I’ve been to the movies more times in the last couple of months than I have the rest of the year combined! Since late November, I’ve seen Frozen 2, Stars Wars, Little Women and Knives Out. I remember, just a few years ago, going to the movies a lot more than I have been, and it’s fun to watch something new, instead of re-watching the same two or three shows over and over.

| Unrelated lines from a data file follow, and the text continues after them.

/-- O53. The verify cursor passes over, skips, judges or pins the segment it reaches, and ends past the last number. For
every acting engine (powered, not RECOVERING) with a VERIFY that runs and visits no segment, and at the last number
where no operation chosen at its end resumes a reading or ends at once: VERIFY_CURSOR_STEP passes over a record that
is no segment, is ERASING or does not match the selection, counting nothing, and over numbers outside the usable set
too (the model's choice, log 16); it counts as skipped a match that is not CLOSED or has stores in flight; it pins a
checkable match that has bytes and whose lane is ONLINE and asks for its first fetch of at most 1,048,576 bytes, the
cursor staying; the fetch joins the foreground queue of the lane, last, or is at once in progress where the lane had
no request. A checkable match that has bytes and whose lane is OFFLINE has its lane-fault flag set and fails at once
with cause 1 and position 0; one of no bytes is judged at once: it passes where its digest, its counts and sequences
are those of no block and its link holds, and else fails with the cause of the first failed check (the position of
disagreeing totals is open, log 3). A pass makes it VERIFIED on the day D; a failure makes it SUSPECT with its fail
count up by 1 to at most 15, and a READY engine has submitted VERIFY-FAIL: where the journal takes it the pin is gone
and the cursor has moved on, and where not the visit waits with its pin. Past the last number the slip is answered
DONE with the four counts and the next operation runs. The retention unit, the switch table, the editions and the
modules are unchanged. (R124, R134, R156, R157, R158, R159, R160, R161, R162, logs 3 and 16) -/
def Obligations.VerifyCursorJudges : Prop :=
  ∀ (bus : Bus) (o : Op) (sel : Selection) (cursor : Nat) (n : VerifyCounts) (s : State), Stepping o s →
    o.body = .verify sel cursor n none →
    let Moves (c : VerifyCounts) (t : State) : Prop :=
      (cursor + 1 < 262144 → t.exec.running = some { o with body := .verify sel (cursor + 1) c none }) ∧
      (262144 ≤ cursor + 1 → t.exec.running = s.pick ∧
        Answered (at_ bus s) o.slip .done (fours [c.checked, c.passed, c.failed, c.skipped]) t)
    let unlinked (g : Segment) : Prop := (g.part ≤ 1 ∧ g.link ≠ 0) ∨
      (1 < g.part ∧ ∃ m ls x, s.partOf g.key (g.part - 1) = some (m, ls, x) ∧ ls ≠ .filling ∧ g.link ≠ x.digest)
    let empty (g : Segment) : Prop := g.blocks = 0 ∧ g.records = 0 ∧ g.firstSeq = none ∧ g.lastSeq = none
    let Fails (g : Segment) (cause position : Nat) (t : State) : Prop :=
      let failed : Segment := { g with mark := .suspect, fails := min (g.fails + 1) 15 }
      let c : VerifyCounts := { n with checked := n.checked + 1, failed := n.failed + 1 }
      (s.engine = .ready → Submitted (EntryBody.mk0 .verifyFail (.segment cursor) cause (min (g.fails + 1) 15) position) t) ∧
      (s.engine ≠ .ready ∨ EntriesFit 1 s → t.live? cursor = some (.closed, failed) ∧ Moves c t) ∧
      (¬ (s.engine ≠ .ready ∨ EntriesFit 1 s) → t.live? cursor = some (.closed, { failed with pins := g.pins + 1 }) ∧
        t.exec.running = some { o with body := .verify sel cursor c (some { (State.newVisit cursor g) with judged := true }) })
    ∃ t, Machine.exec (.verifyCursorStep bus) s = .next t ∧ t.ret = s.ret ∧ t.recon = s.recon ∧ t.eds = s.eds ∧ Kept s t ∧
      (cursor + 1 < 262144 ∨ QuietChoice o s →
        (∀ q ∈ s.exec.suspended, q.adm ≠ o.adm) →
        ((∀ st g, s.live? cursor = some (st, g) → st = .erasing ∨ sel.covers g.key = false) →
          Moves n t ∧ t.cat.table = s.cat.table) ∧
        ∀ st g, s.live? cursor = some (st, g) → st ≠ .erasing → sel.covers g.key = true →
          (st ≠ .closed ∨ g.inFlight ≠ 0 → t.cat.table = s.cat.table ∧ Moves { n with skipped := n.skipped + 1 } t) ∧
          (st = .closed → g.inFlight = 0 → s.isOnline (laneOf cursor) = true → g.bytes ≠ 0 →
            t.live? cursor = some (.closed, { g with pins := g.pins + 1 }) ∧
            t.exec.running = some { o with body := .verify sel cursor n (some { (State.newVisit cursor g) with asked := min 1048576 g.bytes, waiting := true }) } ∧
            JoinedFore (fetchOf cursor 0 g.bytes (.op o.adm)) (bget s.lanes.lane (laneOf cursor)) (laneOf cursor) t) ∧
          (st = .closed → g.inFlight = 0 → s.isOnline (laneOf cursor) = false → g.bytes ≠ 0 →
            (t.extent? cursor).map Extent.fault = some true ∧ Fails g 1 0 t) ∧
          (st = .closed → g.inFlight = 0 → g.bytes = 0 →
            (g.digest ≠ 0 → Fails g 2 0 t) ∧
            (g.digest = 0 → ¬ empty g → ∃ i, Fails g 3 i t) ∧
            (g.digest = 0 → empty g → unlinked g → Fails g 4 0 t) ∧
            (g.digest = 0 → empty g → ¬ unlinked g →
              t.live? cursor = some (.closed, { g with mark := .verified, verified := some s.ret.day }) ∧
              Moves { n with checked := n.checked + 1, passed := n.passed + 1 } t)))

So what do I want to focus on for 2020?
I crochet, but I really love Shutterbean, and her blog is such an inspiration! I want to be more creative and painting and drawing sounds fun but I feel like I have no talent for it. I’ve tried hand-lettering a little, but I’m planning on exploring it more. I also love seeing all of the photos she shares, and at least right now, I’m determined to take more pictures this year. I’ll still crochet, of course, and since it’s taken a backseat over the last few months, I’m going to start crocheting more. It may be time to pick up another big project, like a blanket…or maybe continue the couple of blankets I started and never really went back to or just pick up every once in a while.

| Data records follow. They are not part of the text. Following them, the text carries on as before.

theorem startUp_does (oR : Obeys R [.notes, .book, .place, .desk, .buf, .exec, .feed, .pool, .recon, .eds, .coder, .cat, .dir, .lanes, .scrub, .jnl, .format, .media]) (cause : StartCause) (present : BitVec 16) (start : Start) {s : State}
    (hR : R s0 s) : R s0 (State.startUp cause present start s) := by
  have h1 := dropWorking_does (oR.mono rfl) (laneStart_does (oR.mono rfl) present (tear_does (oR.mono rfl) start.torn hR))
  unfold State.startUp
  dsimp only
  split
  · exact recover_does (oR.mono rfl) cause _ h1
  · exact becomeBlank_does (oR.mono rfl) cause h1

theorem powerUp_does (oR : Obeys R [.notes, .book, .place, .desk, .buf, .exec, .feed, .pool, .recon, .eds, .coder, .cat, .dir, .lanes, .scrub, .jnl, .format, .media, .regs, .power]) (present : BitVec 16) (start : Start) {s : State} (hR : R s0 s) :
    R s0 (State.powerUp present start s) :=
  startUp_does (oR.mono rfl) .powerOn present start (regs_does (oR.mono rfl) _ (power_does (oR.mono rfl) true hR))

theorem eraseEnds_does (oR : Obeys R [.notes, .book, .desk, .exec, .eds, .cat, .dir, .lanes, .jnl, .format]) (n : Nat) (ok : Bool) {s : State} (hR : R s0 s) :
    R s0 (State.eraseEnds n ok s) := by
  unfold State.eraseEnds
  try dsimp only
  repeat' first
    | assumption
    | exact oR.mono rfl
    | with_reducible apply eraseArrives_does
    | with_reducible apply formatErased_does
    | fail
    | exact fun _ => ⟨rfl, rfl⟩
    | exact fun _ => rfl
    | exact fun _ _ => rfl
    | intro _
    | split

theorem failRequest_does (oR : Obeys R [.notes, .book, .desk, .buf, .exec, .feed, .pool, .eds, .coder, .cat, .dir, .lanes, .scrub, .jnl, .format]) (r : Request) {s : State} (hR : R s0 s) :
    R s0 (State.failRequest r s) := by
  unfold State.failRequest
  try dsimp only
  repeat' first
    | assumption
    | exact oR.mono rfl
    | with_reducible apply formRun_does
    | with_reducible apply failRun_does
    | with_reducible apply markFault_does
    | with_reducible apply runCoder_does
    | with_reducible apply storeDone_does
    | with_reducible apply resumeStalled_does
    | with_reducible apply fetchDone_does
    | with_reducible apply nextOp_does
    | with_reducible apply eraseEnds_does
    | fail
    | exact fun _ => ⟨rfl, rfl⟩
    | exact fun _ => rfl
    | exact fun _ _ => rfl
    | intro _
    | split

theorem failAll_does (oR : Obeys R [.notes, .book, .desk, .buf, .exec, .feed, .pool, .eds, .coder, .cat, .dir, .lanes, .scrub, .jnl, .format]) (rs : List Request) : ∀ {s : State}, R s0 s → R s0 (State.failAll rs s) := by
  induction rs with
  | nil => exact fun h => h
  | cons r rs ih => exact fun h => ih (failRequest_does oR r h)

theorem goOffline_does (oR : Obeys R [.notes, .book, .desk, .buf, .exec, .feed, .pool, .eds, .coder, .cat, .dir, .lanes, .online, .scrub, .jnl, .format]) (l : LaneNo) {s : State} (hR : R s0 s) :
    R s0 (State.goOffline l s) := by
  unfold State.goOffline
  try dsimp only
  repeat' first
    | assumption
    | exact oR.mono rfl
    | with_reducible apply notice_does
    | with_reducible apply judgeWatch_does
    | with_reducible apply log_does
    | with_reducible apply failAll_does
    | with_reducible apply online_does
    | fail
    | exact fun _ => ⟨rfl, rfl⟩
    | exact fun _ => rfl
    | exact fun _ _ => rfl
    | intro _
    | split

theorem scrubJudges_does (oR : Obeys R [.notes, .book, .desk, .exec, .cat, .lanes, .scrub, .jnl]) {s : State} (hR : R s0 s) :
    R s0 (State.scrubJudges s) := by
  unfold State.scrubJudges
  try dsimp only
  repeat' first
    | assumption
    | exact oR.mono rfl
    | with_reducible apply beginVisit_does
    | with_reducible apply scrubAdvance_does
    | with_reducible apply verifyGo_does
    | with_reducible apply onScrub_does
    | fail
    | exact fun _ => ⟨rfl, rfl⟩
    | exact fun _ => rfl
    | exact fun _ _ => rfl
    | intro _
    | split

theorem scrubStep_does (oR : Obeys R [.notes, .book, .desk, .exec, .cat, .lanes, .scrub, .jnl]) {s : State} (hR : R s0 s) :
    R s0 (State.scrubStep s) := by
  unfold State.scrubStep
  try dsimp only
  repeat' first
    | assumption
    | exact oR.mono rfl
    | with_reducible apply scrubJudges_does
    | with_reducible apply onScrub_does
    | fail
    | exact fun _ => ⟨rfl, rfl⟩
    | exact fun _ => rfl
    | exact fun _ _ => rfl
    | intro _
    | split

end State

end Sys2Proof.Machine
end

And journaling! I used to journal all the time in high school and even college, and then, over time, I just sort of stopped. I have a few sitting on my table, and even though they’re more guided than what I used to do back in high school, I think having something guided will be good. I think it will focus my attention and get me to write about something specific. Maybe, in time, and if I keep up with it, I’ll do more free-form journaling.
I’ve been using the food journal for about 6 months now, and it’s been nice to look back and see what I’m eating. I’ve tried the counting calories food tracking thing, and I always give that up after a week or two. But writing down what I eat allows me to see what I’m eating and what I need to work or what I want to keep doing. Drinking water is something I need to do more of because I don’t drink enough of it! It’s actually more helpful for me than counting calories, but I’m all for whatever is easier for people.

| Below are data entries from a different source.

/-- A stored block whose stream has an entry, of which the segment is the highest part or not. -/
def storingIn (st : LiveState) (highest reserve : Nat) (f : Option Nat) : State :=
  (holding 65543 st { seg with inFlight := 1, reserve := reserve } (storing st 2000000)).setDir theKey
    { highest := highest, digest := 9, filling := f, count := 2, limited := false }
theorem witness_StoreCompletionAppends_entry : (storingIn .filling 1 2000002 (some 65543)).dirEntry seg.key =
      some { highest := seg.part, digest := 9, filling := some 65543, count := 2, limited := false } ∧
    (storingIn .filling 2 0 (some 65543)).dirEntry seg.key = some { highest := 2, digest := 9, filling := some 65543, count := 2, limited := false } ∧
    (storingIn .filling 2 0 (some 65543)).live? 65543 = some (.filling, { seg with inFlight := 1, reserve := 0 }) ∧
    (storingIn .closed 2 2000002 (some 65540)).live? 65543 = some (.closed, { seg with inFlight := 1, reserve := 2000002 }) ∧
    (storingIn .closed 2 2000002 (some 65540)).engine = .ready ∧ Acts (storingIn .filling 1 2000002 (some 65543)) := by
  unfold Acts; decide +kernel
/-- R29, R30, R31: the highest digest at an append; the entries of a media error. -/
theorem test_store_completion :
    let t (ok : Bool) (s : State) := nextOf (.storeCompletion 4 ok) s
    [1, 2].map (fun h => ((t true (storingIn .filling h 2000002 (some 65543))).dirEntry theKey).map DirEntry.digest) =
      [some (foldDigest 1 [1, 2]), some 9] ∧
    (t false (storingIn .filling 1 2000002 (some 65543))).jnl.store.map (fun e => e.body) =
      [EntryBody.mk0 .storeFailed (.segment 65543) 1 2000000 0, EntryBody.mk0 .segmentClosed (.segment 65543) 5 1 2] ∧
    (t false (storingIn .closed 2 2000002 (some 65540))).jnl.store.map (fun e => e.body) = [EntryBody.mk0 .storeFailed (.segment 65543) 1 2000000 0] ∧
    (t false (storingIn .filling 1 0 (some 65543))).fillingOf theKey = none ∧
    (t false (storingIn .closed 2 2000002 (some 65540))).fillingOf theKey = some 65540 := by decide +kernel

/-- The quick slips of an idle executor, for which an operation waits. -/
theorem witness_WithdrawalOfAnErase_calm : Calm queued ∧ Calm (queueing (idle queued)) ∧
    (bget (queueing (idle queued)).lanes.lane (laneOf 65543)).inProgress ≠ some (.erase 65543) :=
  ⟨calm_running _ rfl rfl, calm_waiting _ rfl rfl rfl, by decide +kernel⟩
theorem witness_ContextSlipsReadAndWrite_calm : Calm (written (contextWrite 1) ready) ∧ Calm (queueing (idle (lastOf (contextWrite 1)))) ∧
    Calm (fullPool (lastOf (contextWrite 2))) ∧ (fullPool (lastOf (contextWrite 2))).feed.stalled = [7] :=
  ⟨calm_running _ rfl rfl, calm_waiting _ rfl rfl rfl, calm_running _ rfl rfl, rfl⟩
theorem witness_CloseResolveAndJournalRelease_idle : Calm closing ∧ Calm (queueing (idle closing)) ∧
    Calm (queueing (idle (quickly [slip .resolve [7, 0, 1, 0]] (holding 65543 .closed { seg with mark := .suspect } ready)))) :=
  ⟨calm_running _ rfl rfl, calm_waiting _ rfl rfl rfl, calm_waiting _ rfl rfl rfl⟩
/-- R135, R149: HOLD withdraws the queued erase, and the request behind it in the queue is granted. -/
theorem test_hold_withdraws :
    let s := (queueing (idle queued)).onLane 4 fun l => { l with backQ := [.erase 65543, .fetch 65543 0 1 .scrub] }
    let t := nextOf (.hold quiet) s
    (t.live? 65543).map Prod.fst = some .closed ∧ (bget t.lanes.lane 4).backQ = [] ∧
    (bget t.lanes.lane 4).inProgress = some (.fetch 65543 0 1 .scrub) ∧ t.exec.running.map Op.adm = some 10 := by decide +kernel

I also want to start cooking and baking again! I love cooking and I love baking even more but I haven’t done a lot of it over the last 6 months or so. I’ve relied a lot on sandwiches and t.v. dinners, mostly because I’ve felt too lazy to cook. But it’s a new year and it’s time to start cooking again. Things got a little weird for a while, and I felt lazy, unmotivated and apathetic. With a new year and a new decade, I’m feeling motivated and determined to make it last.
Back to cooking, though. For a while, I didn’t really feel up to cooking or baking, but having done some of it over the holidays reminded me of how much I like it, and fun it is. I have so many cookbooks, and it’s time to use them every week, instead of every few weeks.
They were both really good, and I have a lot of the Beef Brisket in the freezer right now, because it was a lot more than I could eat. I’m glad I have something I can pull out of the freezer! I have a couple of things I’m going to make, but I have some cookbooks I’m going to go through so I see what I’m in the mood for and put some sort of menu/meal plan together.
Even though creativity and cooking are two big things I want to focus on, I think focus is the underlying current. For part of the year, I haven’t really felt like myself, and I had a hard time focusing on things like crochet and cooking, and over the last few weeks, I’ve felt like I can focus on it again. I think, once I get back into, I’ll be fine, and getting back to being myself and doing things I enjoy. If it means hanging out at the library more, or going to Panera or somewhere else to crochet or doodle or write things that may or may not be nonsense, then I’m going to do it. And maybe make my apartment a place I want to be creative- though it is fun to get out of the house sometimes, and there’s something soothing about not being at home and doing something creative. I’ve always been more productive when I’m not at home.
I’m feeling really excited about a new year and trying out new things.